Implementation Details:

Uses upper triangle without self-loops to avoid duplicate edges
Creates undirected graph by adding both (i, j) and (j, i) edges
Edge attributes represent correlation strengths

get

Overrides the default get method to attach subject IDs to data objects.

get(idx) -> Data

Parameters:

idx (int): Index of the graph to retrieve

Returns:

Data: Graph data object with subj_id attribute attached

load_subject_labels

Loads subject labels from CSV file.

load_subject_labels(
    label_csv_path,
    label_col='Label_CS_Num'
) -> dict

Parameters:

label_csv_path (str): Path to CSV file with subject labels
label_col (str): Column name containing the label values

Returns:

dict: Dictionary mapping subject IDs to their labels

Data Format

Each graph in the dataset represents one time window from a dynamic FC analysis and has the following attributes:

x: Node feature matrix (default: identity matrix)
edge_index: Graph connectivity in COO format (undirected)
edge_attr: Edge weights (correlation values)
y: Subject label (diagnosis category)
time_index: Time window index within the scan
subj_id: Subject identifier (format: sub-{SUBJECT_ID}_run-{RUN_NUM})

Usage Example

import torch
from DFC_ADNIDataset import DFC_ADNIDataset
from torch_geometric.loader import DataLoader

# Initialize dataset
dataset = DFC_ADNIDataset(
    root='data/adni',
    threshold=0.25,
    label_csv='TADPOLE_Simplified.csv',
    var_name='dynamic_fc'
)

print(f"Total number of graphs (all time points): {len(dataset)}")
print(f"Number of features: {dataset.num_features}")
print(f"Number of classes: {dataset.num_classes}")

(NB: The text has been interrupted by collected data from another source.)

theorem bridgeFar_unlock {tag : Nat} (hl : s.node.brg.lock = some (q.src, q.win, tag)) (hty : q.ty = 4 ∨ q.ty = 5) :
    exec .farRequestServe s = s.toBus (s.node.serving.farUnlockServe p q) := by
  have hw := Node.readWaits_other (n := s.node) (q := q) (by omega)
  rw [exec_farServe_open hb hq hr (.inr (Node.lockHeldBy_own hl)) hw, Node.farServe_unlock p hb hty]

theorem bridgeFar_unlocks {tag : Nat} (hl : s.node.brg.lock = some (q.src, q.win, tag)) :
    (q.ty = 5 → (s.node.serving.farAnswer q 8 0 []).Calm → Settles .farRequestServe s (s.node.serving.farAnswer q 8 0 []).unlocked) ∧
    (q.ty = 4 → ∀ v m, s.node.serving.farAccess q q.addr true (leNat q.data) = ⟨.ok v, m⟩ → (m.farAnswer q 8 0 []).Calm →
      Settles .farRequestServe s (m.farAnswer q 8 0 []).unlocked) := by
  refine ⟨fun hty hcalm => Settles.of_toBus (bridgeFar_unlock hb hq hr hl (.inr hty)) ?_,
    fun hty v m hw hcalm => Settles.of_toBus (bridgeFar_unlock hb hq hr hl (.inl hty)) ?_⟩
  · exact (Node.farUnlockServe_unlock (n := s.node.serving) hl hty p).trans (Node.unlockFar_calm hcalm)
  · exact (Node.farUnlockServe_write (n := s.node.serving) hl (hty ▸ by decide) p hw).trans (Node.unlockFar_calm hcalm)

end

theorem bridgeFar_lockTimeout {s : State} {node win tag : Nat} (hl : s.node.brg.lock = some (node, win, tag))
    (hcalm : (s.node.farAnswer { ty := 10, epoch := s.node.epoch, src := node, dst := s.node.ident, tag := tag, addr := s.node.brg.farAddr, win := win } 10 7 []).Calm) :
    Settles .lockTimeout s
      (s.node.farAnswer { ty := 10, epoch := s.node.epoch, src := node, dst := s.node.ident, tag := tag, addr := s.node.brg.farAddr, win := win } 10 7 []).unlocked :=
  Settles.of_toBus rfl ((Node.lockTimeout_some hl).trans (Node.unlockFar_calm hcalm))

section
variable {s : State} {node win : Nat} {x : WStream} (hs : s.node.stream node win = some x)
include hs

theorem bridgeFar_gapRead {p : Nat} {b : List Byte} (hh : x.held = []) (hq : s.node.brg.inq = [(p, b)]) (hty : (bmsgOf b).ty = 1)
    (hf : bitOf (bmsgOf b).flags 2 = true) (h1 : (bmsgOf b).src = node) (h2 : (bmsgOf b).win = win)
    (hp : ((bmsgOf b).seq + 65536 - x.next % 65536) % 65536 < 32768) :
    Settles (.writeGapTimeout node win) s ((s.node.lost x).keepStream node win { x with next := ((bmsgOf b).seq + 1) % 65536, held := [] }) := by
  obtain ⟨hn, hw⟩ := Node.stream_is hs
  have hwaits : s.node.readWaits (bmsgOf b) = true := Node.readWaits_tracked hty hf (by rw [h1, h2]; exact hs) hp
  refine Settles.of_toBus rfl ((Node.gapTimeout_read hs (Node.waitingReads_one hq h1 h2 hwaits)).trans ?_)
  rw [Node.gapLost_idle _ _ hh, hn, hw, hh]

theorem bridgeFar_gapLocked {h k w tag : Nat} {b : List Byte} (hh : x.held = [(h, b)]) (hlt : h < 65536) (hl : s.node.brg.lock = some (k, w, tag))
    (hne : ¬ (k = node ∧ w = win)) : Settles (.writeGapTimeout node win) s ((s.node.lost x).keepStream node win { x with next := h }) := by
  obtain ⟨rfl, rfl⟩ := Node.stream_is hs
  obtain ⟨upTo, hgap⟩ := Node.gapTimeout_held hs hh
  have hshut : s.node.lockLets x.node x.win = false := by
    simp only [Node.lockLets, hl]
    simpa using hne
  exact Settles.of_toBus rfl (hgap.trans (Node.gapLost_locked _ upTo hh hlt hshut))

theorem bridgeFar_gapHeld {h v : Nat} {b : List Byte} {q : BMsg} {m : Node} (hh : x.held = [(h, b)]) (hlt : h < 65536) (hb : bmsgOf b = q)
    (hl : s.node.brg.lock = none)
    (hw : ((s.node.lost x).keepStream node win { x with next := (h + 1) % 65536, held := [] }).farAccess q q.addr true (leNat q.data) = ⟨.ok v, m⟩)
    (hst : m.brg.streams = ((s.node.lost x).keepStream node win { x with next := (h + 1) % 65536, held := [] }).brg.streams) :
    Settles (.writeGapTimeout node win) s m := by
  obtain ⟨rfl, rfl⟩ := Node.stream_is hs
  obtain ⟨upTo, hgap⟩ := Node.gapTimeout_held hs hh
  refine Settles.of_toBus rfl (hgap.trans ((Node.gapLost_next _ upTo hh hlt hl).trans ?_))
  rw [hb, Node.farApply_ok hw]
  exact Node.streamRun_kept 16 hst rfl rfl rfl

end

/-- Settles O60: each event of the far side runs to the node that the lemma of its clause names. -/
theorem bridgeFar : Obligations.BridgeFar := by
  unfold Obligations.BridgeFar
  intro s n fr heard satInc answers turned keeps unlocked calm
  have hn : n = s.node := rfl
  have hanswers : answers = Node.farAnswer := rfl
  have hkeeps : keeps = Node.keepStream := rfl
  have hunlocked : unlocked = Node.unlocked := rfl
  clear_value answers keeps unlocked
  subst hanswers hkeeps hunlocked
  clear_value n
  subst hn
  refine ⟨?_, fun h => ?_, fun p b rest hq => ⟨fun he h0 hl => ?_, fun he => ?_⟩, fun hq hr => ?_, fun p b hq hr hd hok hlen => ?_, ?_, fun hl => ?_,
    fun node win tag hl => ?_, fun node win => ⟨fun hs hq => ?_, ?_, fun x hs => ⟨fun hh hq => ?_, ?_⟩⟩⟩
  · intro b q c hq hd hc
    subst hq
    obtain ⟨p, hp, hgood, hbad⟩ := bridgeFar_arrives hd hc
    have hears := s.node.heardBy_hears p b
    have hadmits : s.node.epoch ≠ 0 → s.node.bridgeOn = true → s.node.brg.inq.length < 128 → (s.node.heardBy p b).Admits := fun h0 hon hl =>
      ⟨hears.epoch ▸ h0, hears.bridgeOn.trans hon, by rw [hears.brg]; exact hl⟩
    refine ⟨p, hp, fun hne hok => ⟨fun h0 => ?_, fun h0 hbusy => ?_, fun h0 hon hl => ⟨fun hdst he => ?_, fun hdst hq0 he e hs hqe => ?_, fun ht => ?_⟩⟩,
      fun hwrong => ⟨fun hun => ?_, fun hlen hpos => ?_⟩⟩
    · refine Settles.of_to ((hgood hne hok).trans ?_)
      rw [Node.farRequest_atZero (hears.epoch.trans h0)]
      rfl
    · refine Settles.of_to ((hgood hne hok).trans ?_)
      rw [Node.farRequest_busy (hears.epoch ▸ h0) (by rw [hears.bridgeOn, hears.brg]; exact hbusy), Node.heardBy_inc _ _ _ (by decide) hp]
      rfl
    · refine Settles.of_to ((hgood hne hok).trans ?_)
      rw [Node.farRequest_queued (hadmits h0 hon hl) (hdst.trans hears.ident.symm) (he.trans hears.epoch.symm), hears.brg]
      rfl
    · refine Settles.of_to ((hgood hne hok).trans ?_)
      rw [Node.farRequest_kept (hadmits h0 hon hl) (hdst.trans hears.ident.symm) hq0 (hears.epoch ▸ he) (hears.inaug ▸ hs) hqe, hears.brg]
      rfl
    · refine Settles.of_to ((hgood hne hok).trans ?_)
      rw [Node.farRequest_turned (hadmits h0 hon hl) (by rw [hears.ident, hears.epoch, hears.inaug]; exact ht)]
      rfl
    · refine Settles.of_to ((hbad hwrong).trans ?_)
      rw [Node.badRequest_unread (by rw [Node.bridgeBad_dirPos]; exact hun), Node.bridgeBad, Node.heardBy_inc _ _ _ (by decide) hp]
      rfl
    · refine Settles.of_to ((hbad hwrong).trans ?_)
      rw [Node.badRequest_read hlen (by rw [Node.bridgeBad_dirPos]; exact hpos) (by omega) (by omega), Node.bridgeBad, Node.heardBy_inc _ _ _ (by decide) hp]
      rfl
  · refine Settles.of_to (congrArg s.to ?_)
    rw [Node.heldAccept, h]
  · exact Settles.of_to (congrArg s.to (Node.heldAccept_kept hq he h0 hl))
  · refine Settles.of_to (congrArg s.to ((Node.heldAccept_turned hq he).trans ?_))
    rfl
  · refine Settles.of_toBus (congrArg s.toBus (congrArg Node.farNext (Node.bridgeTake_nil hr))) (Node.farNext_nil hq)
  · refine Settles.of_toBus (o := s.node.bridgeTake.farNext) rfl ?_
    rw [Node.bridgeTake_malformed hr hd hok hlen]
    exact Node.farNext_nil ((congrArg Brg.inq (Node.pviol_brg _ 9 p)).trans hq)
  · intro p b q hb hq hr
    refine ⟨bridgeFar_reads hb hq hr, fun hl hty x hst hlt hroom => ?_, bridgeFar_locks hb hq hr, fun hl hty => ?_, fun tag hl => ⟨fun hty hcalm => ?_, fun hty v m hw hcalm => ?_⟩⟩
    · have hahead : (q.seq + 65536 - x.next) % 65536 = seqAhead x.next q.seq := by rw [seqAhead, Nat.mod_eq_of_lt (show x.next < 65536 from hlt)]
      obtain ⟨happlied, hheld, hlate⟩ := bridgeFar_writes hb hq hr hl hty ⟨hst, hroom⟩ hlt
      dsimp only
      rw [hahead]
      exact ⟨happlied, hheld, hlate⟩
    · have hexec := exec_farServe_open hb hq hr (.inl hl) (Node.readWaits_other (by omega))
      rw [Node.farServe_unlock p hb hty] at hexec
      exact Settles.of_toBus hexec (Node.farUnlockServe_none (n := s.node.serving) hl p q)
    · exact (bridgeFar_unlocks hb hq hr hl).1 hty ⟨hcalm.1, hcalm.2⟩
    · exact (bridgeFar_unlocks hb hq hr hl).2 hty v m hw ⟨hcalm.1, hcalm.2⟩
  · exact Settles.of_toBus rfl (Node.lockTimeout_none hl)
  · intro m hcalm
    exact bridgeFar_lockTimeout hl ⟨hcalm.1, hcalm.2⟩
  · refine Settles.of_toBus rfl ?_
    rw [Node.gapTimeout_untracked hs, Node.waitingReads_nil hq]
  · intro p b q hs hl hq hb hty hf h1 h2
    subst hb
    have hw : s.node.readWaits (bmsgOf b) = true := by
      subst h1 h2
      exact Node.readWaits_untracked hty hf hs
    refine ⟨_, s.node.lostAddr.1, s.node.lostAddr.2, Settles.of_toBus rfl ?_⟩
    rw [Node.gapTimeout_untracked hs, Node.waitingReads_one hq h1 h2 hw]
    dsimp only
    rw [Node.gapLost_idle _ _ rfl, Node.trackStream, if_neg (Nat.not_le.mpr hl)]
    rfl
  · exact Settles.of_toBus rfl (Node.gapTimeout_idle hs hh (Node.waitingReads_nil hq _ _))
  · obtain ⟨rfl, rfl⟩ := Node.stream_is hs
    refine ⟨_, s.node.lostAddr.1, s.node.lostAddr.2, fun p b hh hq hty hf h1 h2 hp => ?_, fun h b k w tag hh hlt hl hne => ?_, fun h b q m v hh hlt hb hl hw hst => ?_⟩
    · exact bridgeFar_gapRead hs hh hq hty hf h1 h2 hp
    · exact bridgeFar_gapLocked hs hh hlt hl hne
    · exact bridgeFar_gapHeld hs hh hlt hb hl hw hst

end Sys2Proof.Machine
end

section
/-! PROOF. The layout of a bridge message and of its datagram, and the target of a window (11 R377 to R383). -/

namespace Sys2Proof.Machine

open Sys2Proof

/-! ### Reading past what stands in front -/

theorem slice_skip {l : List Byte} (r : List Byte) {off : Nat} (k : Nat) (h : l.length ≤ off) : slice (l ++ r) off k = slice r (off - l.length) k := by
  rw [slice, List.drop_append, List.drop_eq_nil_of_le h, List.nil_append, slice]

theorem leAt_skip {l : List Byte} (r : List Byte) {off : Nat} (k : Nat) (h : l.length ≤ off) : leAt (l ++ r) off k = leAt r (off - l.length) k := by
  rw [leAt, slice_skip r k h, leAt]

theorem beAt_skip {l : List Byte} (r : List Byte) {off : Nat} (k : Nat) (h : l.length ≤ off) : beAt (l ++ r) off k = beAt r (off - l.length) k := by
  rw [beAt, slice_skip r k h, beAt]

theorem byteAt_skip {l : List Byte} (r : List Byte) {i : Nat} (h : l.length ≤ i) : byteAt (l ++ r) i = byteAt r (i - l.length) := by
  rw [byteAt, List.getD_append_right _ _ _ _ h, byteAt]

theorem drop_skip {l : List Byte} (r : List Byte) {i : Nat} (h : l.length ≤ i) : (l ++ r).drop i = r.drop (i - l.length) := by
  rw [List.drop_append, List.drop_eq_nil_of_le h, List.nil_append]

theorem leAt_here (r : List Byte) (k v : Nat) : leAt (leBytes k v ++ r) 0 k = v % 256 ^ k :=
  (leAt_mid [] r v rfl).trans (by rw [Nat.pow_mul])

theorem beAt_here (r : List Byte) (k v : Nat) : beAt (beBytes k v ++ r) 0 k = v % 256 ^ k :=
  (beAt_mid [] r v rfl).trans (by rw [Nat.pow_mul])

theorem byteAt_here (r : List Byte) (v : Nat) : byteAt (leBytes 1 v ++ r) 0 = v % 256 :=
  (byteAt_mid [] r (BitVec.ofNat 8 v) rfl).trans (BitVec.toNat_ofNat v 8)

/-! ### A message (11 R383) -/

theorem BMsg.bytes_length (q : BMsg) : q.bytes.length = 32 + q.data.length := by
  simp only [BMsg.bytes, List.length_append, leBytes_length, zeros, List.length_replicate]

theorem BMsg.bytes_right (q : BMsg) : q.bytes = leBytes 1 q.ty ++ (leBytes 1 q.flags ++ (leBytes 2 q.epoch ++ (leBytes 6 q.src ++ (leBytes 6 q.dst ++
    (leBytes 2 q.tag ++ (leBytes 2 q.seq ++ (leBytes 4 q.addr ++ (leBytes 1 q.win ++ (leBytes 1 q.cause ++ (leBytes 2 q.data.length ++
      (zeros 4 ++ q.data))))))))))) := by
  simp only [BMsg.bytes, List.append_assoc]

theorem bmsgOf_bytes {q : BMsg} (hty : q.ty < 256) (hflags : q.flags < 256) (hepoch : q.epoch < 65536) (hsrc : q.src < 281474976710656) (hdst : q.dst < 281474976710656)
    (htag : q.tag < 65536) (hseq : q.seq < 65536) (haddr : q.addr < 4294967296) (hwin : q.win < 256) (hcause : q.cause < 256)
    (hdata : q.data.length < 65536) : bmsgOf q.bytes = q := by
  have hlen : leAt q.bytes 26 2 = q.data.length := by
    rw [q.bytes_right]
    simp (disch := simp) only [leAt_skip, leBytes_length, leAt_here, Nat.reduceSub]
    exact Nat.mod_eq_of_lt hdata
  have hslice : slice q.bytes 32 q.data.length = q.data := by
    rw [q.bytes_right]
    simp (disch := simp [zeros]) only [slice_skip, leBytes_length, Nat.reduceSub, zeros, List.length_replicate]
    rw [slice, List.drop_zero, List.take_length]
  rw [bmsgOf, hlen, hslice]
  simp (disch := simp) only [q.bytes_right, byteAt_skip, leAt_skip, leBytes_length, leAt_here, byteAt_here, Nat.reduceSub, Nat.reducePow]
  rw [Nat.mod_eq_of_lt hty, Nat.mod_eq_of_lt hflags, Nat.mod_eq_of_lt hepoch, Nat.mod_eq_of_lt hsrc, Nat.mod_eq_of_lt hdst, Nat.mod_eq_of_lt htag,
    Nat.mod_eq_of_lt hseq, Nat.mod_eq_of_lt haddr, Nat.mod_eq_of_lt hwin, Nat.mod_eq_of_lt hcause]

/-! ### Its datagram (11 R382) -/

theorem trainAddr_lt {p : Nat} (h : p < 64) : trainAddr p 0 < 4294967296 := by
  simp only [trainAddr]
  omega

theorem Node.bridgeFrame_parts (n : Node) (pos : Nat) (p : List Byte) : ∃ (x t : Byte) (d e c u : Nat), n.bridgeFrame pos p =
    zeros 6 ++ n.portMac 22 ++ beBytes 2 0x0800 ++
      (([0x45, x] ++ beBytes 2 (28 + p.length) ++ beBytes 2 d ++ beBytes 2 e ++ [t, 17]) ++ beBytes 2 c ++
        (beBytes 4 (trainAddr n.position 0) ++ beBytes 4 (trainAddr pos 0))) ++
      (beBytes 2 49321 ++ beBytes 2 49321 ++ beBytes 2 (8 + p.length)) ++ beBytes 2 u ++ p := ⟨_, _, _, _, _, _, rfl⟩

theorem byteAt_pair (r : List Byte) (x y : Byte) : byteAt ([x, y] ++ r) 0 = x.toNat ∧ byteAt ([x, y] ++ r) 1 = y.toNat := ⟨rfl, rfl⟩

/-- What the datagram of a message shows. -/
theorem Node.bridgeFrame_header (n : Node) {pos : Nat} {p : List Byte} (hpos : pos < 64) (hn : n.position < 64) (hp : p.length < 32768) :
    let b := n.bridgeFrame pos p
    beAt b 12 2 = 0x0800 ∧ byteAt b 14 = 0x45 ∧ beAt b 16 2 = 28 + p.length ∧ byteAt b 23 = 17 ∧ beAt b 26 4 = trainAddr n.position 0 ∧
      beAt b 30 4 = trainAddr pos 0 ∧ beAt b 34 2 = 49321 ∧ beAt b 36 2 = 49321 ∧ beAt b 38 2 = 8 + p.length ∧ b.drop 42 = p := by
  obtain ⟨x, t, d, e, c, u, h⟩ := n.bridgeFrame_parts pos p
  have hmac := n.portMac_length 22
  have hzeros : (zeros 6).length = 6 := rfl
  have hpair : ∀ x y : Byte, [x, y].length = 2 := fun _ _ => rfl
  dsimp only
  rw [h]
  simp (disch := simp [hmac, hzeros]) only [List.append_assoc, beAt_skip, byteAt_skip, drop_skip, beBytes_length, beAt_here, byteAt_pair, hmac, hzeros, hpair,
    Nat.reduceSub, Nat.reducePow, Nat.reduceMod, List.drop_zero, true_and, and_true]
  exact ⟨rfl, Nat.mod_eq_of_lt (by omega), rfl, Nat.mod_eq_of_lt (trainAddr_lt hn), Nat.mod_eq_of_lt (trainAddr_lt hpos), Nat.mod_eq_of_lt (by omega)⟩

# Access a single time-point graph
graph = dataset[0]
print(f"Subject ID: {graph.subj_id}")
print(f"Time index: {graph.time_index.item()}")
print(f"Label: {graph.y.item()}")
print(f"Nodes: {graph.num_nodes}, Edges: {graph.num_edges}")

# Group graphs by subject
from collections import defaultdict

subject_graphs = defaultdict(list)
for i in range(len(dataset)):
    graph = dataset[i]
    subject_graphs[graph.subj_id].append(i)

print(f"\nNumber of unique subjects: {len(subject_graphs)}")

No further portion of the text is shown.